Miguel María Lasa

Personal information
- Full name: Miguel María Lasa Urquía
- Born: 4 November 1947 (age 78) Oiartzun, Spain

Team information
- Discipline: Road
- Role: Rider

Professional teams
- 1969: Pepsi-Cola
- 1970: La Casera–Peña Bahamontes
- 1971: Orbea–Oar–Legnano [ca]
- 1971–1975: Kas–Kaskol
- 1976: Scic
- 1977–1978: Teka
- 1979–1980: Moliner–Vereco

Major wins
- Grand Tours Tour de France 2 individual stages (1976, 1978) Giro d'Italia 3 individual stages (1970, 1972, 1981) Vuelta a España Points classification (1975) 6 individual stages (1972, 1975, 1979, 1981) Stage races Tour of the Basque Country (1974)

= Miguel María Lasa =

Spanish cyclist (born 1947)

Miguel María Lasa Urquía (born 4 November 1947) is a Spanish former road bicycle racer.

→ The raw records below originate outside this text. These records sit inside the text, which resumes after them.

/-! ## Transport (R61 to R65) -/

/-- The session that a request reaches: on the management port session 0 unless it names another one bound there; on a link
the session that it names, bound to that link, or to any link where the request came through the bridge. -/
def Dev.sessionFor (d : Dev) (h : Hdr) : Option Nat :=
  if h.port = 64 then
    let n := if h.session < 64 && d.get (K.SESSION_PORT h.session) = 64 then h.session else 0
    if d.get (K.SESSION_STATE n) = 0 then none else some n
  else if 64 ≤ h.session || d.get (K.SESSION_STATE h.session) = 0 then none
  else
    let p := d.get (K.SESSION_PORT h.session)
    if p = h.port then some h.session
    else if h.port < 64 && p < 64 && d.get (K.LNK_MODE h.port) ≠ 2 && h.src = d.get K.HOST_NUMBER then some h.session
    else none

/-- The message that carried a request, taken out of its link's buffer, with its credits (R345). -/
def Dev.takeReq (d : Dev) (h : Hdr) (bs : List Nat) : Option Msg × Dev :=
  if 64 ≤ h.port then (none, d)
  else
    let k := d.link h.port
    let box := Map.get k.inbox [] 0
    match firstIdx (fun (m : Msg) => m.src == h.src && m.payload == bs) box with
    | none => (none, d)
    | some i => (box[i]?, d.setLink h.port { k.free 0 1 with inbox := Map.set k.inbox [] 0 (box.eraseIdx i), cameAt := k.cameAt.eraseIdx i })

/-- The request that a message of VC0 carries on a link (R59); none for a response. -/
def msgReq (l : Nat) (m : Msg) : Option (Nat × Req) :=
  let b := m.payload
  let op := b.getD 12 0
  if op = 0 || opNEGOTIATE < op then none
  else
    let n := ofLE ((b.drop 4).take 2)
    let data := b.drop 16
    some (op, { hdr := { port := l, session := b.getD 13 0, tag := ofLE ((b.drop 14).take 2), version := b.getD 6 0, src := m.src },
                index := ofLE ((b.drop 10).take 2), sub := b.getD 9 0, data := data, offset := ofLE (b.take 4), length := n })

/-- The requests that came before one of the tick `t` on link `l` (64 for the Krytsen core and the management port, whose requests of
one tick go first), of which `own` lie before it on its link: in arrival order, those of one tick by ascending link (R61). -/
def Dev.before (d : Dev) (t l own : Nat) : List (Nat × Req) :=
  let all := d.links.flatMap (fun (e : Nat × Link) =>
    ((Map.get e.2.inbox [] 0).zip e.2.cameAt).zipIdx.filterMap (fun x =>
      let (m, at') := x.1
      let first := if e.1 = l then decide (x.2 < own) else at' < t || (at' == t && e.1 < l && l < 64)
      if first then (msgReq e.1 m).map (fun r => (at' * 64 + e.1, r)) else none))
  (all.mergeSort (fun a b => a.1 ≤ b.1)).map Prod.snd

/-- The requests that wait and came before this one (R61). -/
def Dev.earlier (d : Dev) (op : Nat) (q : Req) : List (Nat × Req) :=
  if 64 ≤ q.hdr.port then d.before d.now 64 0
  else
    let k := d.link q.hdr.port
    let box := Map.get k.inbox [] 0
    match firstIdx (fun (m : Msg) => m.src == q.hdr.src && m.payload == reqBytes op q) box with
    | some i => d.before (k.cameAt.getD i 0) q.hdr.port i
    | none => d.before d.now q.hdr.port box.length

/-- The packets of a message on the management port: 64 bytes each, numbered modulo 4, the first marked as its start and the last as
its end (R64). What goes to the Krytsen core is no MCTP message. -/
def packetsOf (port : Nat) (bs : List Nat) : List Packet :=
  if port ≠ 64 then [{ port := port, som := true, eom := true, seq := 0, body := bs }]
  else
    let n := max 1 (ceilDiv bs.length 64)
    (List.range n).map (fun i => { port := port, som := i == 0, eom := i + 1 == n, seq := i % 4, body := (bs.drop (64 * i)).take 64 })

/-- Sends a response where its request came from: over a link, or as an MCTP vendor-defined message on the management port
(R64). Without a number the device answers on the link of arrival, with SRC the request's DEST (R356). -/
def State.reply (s : State) (h : Hdr) (m : Option Msg) (r : Resp) : State :=
  let d := s.dev
  if h.port < 64 then
    let numbered := d.flag K.NUM_ASSIGNED
    let src := if numbered then d.get K.DEVICE_NUMBER else (m.map Msg.dest).getD 0
    let a : Msg := { vc := 0, dest := (m.map Msg.src).getD h.src, src := src, part := (m.map Msg.part).getD 0,
                     priv := (m.map Msg.priv).getD true, id := (m.map Msg.id).getD 0, payload := r.bytes }
    s.setDev (if numbered then (d.send a false).1 else d.enqueue h.port a)
  else
    let wrap := if h.port = 64 then [0x7F] ++ (toLE 4 (d.get K.ENTERPRISE)).reverse else []
    { s with sec := { s.sec with out := s.sec.out ++ packetsOf h.port (wrap ++ r.bytes) } }

/-- A request from a host whose SRC is not HOST_NUMBER is not accepted (R363). -/
def Dev.foreignHost (d : Dev) (h : Hdr) : Bool :=
  h.port < 64 && d.flag K.NUM_ASSIGNED && d.get (K.LNK_MODE h.port) == 2 && h.src != d.get K.HOST_NUMBER

/-- The response to a request of session `n`. -/
def respOf (op : Nat) (q : Req) (n ver : Nat) (a : Reply) : Resp :=
  { tag := q.hdr.tag, session := n, op := op, index := q.index, sub := q.sub, result := a.result, reason := a.reason,
    version := ver, offset := q.offset, data := a.data }

/-- An executed request is counted, its response kept under its bytes and sent (R62, R65). -/
def State.conclude (s : State) (op : Nat) (q : Req) (n : Nat) (m : Option Msg) (a : Reply) : State :=
  let r := respOf op q n (s.dev.get (K.SESSION_VERSION n)) a
  let d := s.dev.cnt (K.SESSION_REQUESTS n) 1
  let x := d.session n
  let d := if d.get (K.SESSION_STATE n) = 0 then d
    else d.setSession n { x with tags := ((reqBytes op q, r) :: x.tags.filter (fun e => e.2.tag != q.hdr.tag)).take 16 }
  (s.setDev d).reply q.hdr m r

/-- The server takes one request (R47, R62, R63): outside any session it is refused; a kept TAG is answered from its response; every
other request is executed once, counted and kept. -/
def State.serveOne (s : State) (op : Nat) (q : Req) : State :=
  if s.dev.foreignHost q.hdr then s
  else
    let (m, d) := s.dev.takeReq q.hdr (reqBytes op q)
    let s := s.setDev d
    match d.sessionFor q.hdr with
    | none => s.reply q.hdr m (respOf op q q.hdr.session q.hdr.version (noAccess rsSESSION))
    | some n =>
      match (d.session n).tags.find? (fun e => e.1 == reqBytes op q) with
      | some e => s.reply q.hdr m e.2
      | none =>
        let (a, s) := s.perform n op q
        s.conclude op q n m a

/-- The server (R61): the requests that came earlier are handled first, each with its response, then this one. -/
def State.serve (s : State) (op : Nat) (q : Req) : State :=
  if !s.served then s
  else ((s.dev.earlier op q).foldl (fun (s : State) r => s.serveOne r.1 r.2) s).serveOne op q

He was born in Oiartzun. He won four stages in the Vuelta a España as well as the Points classification in 1975 Vuelta a España. He also finished on the podium of Vuelta a España four times (1972, 1974, 1975, 1977). He also won two stages in the Tour de France and three stages in the Giro d'Italia.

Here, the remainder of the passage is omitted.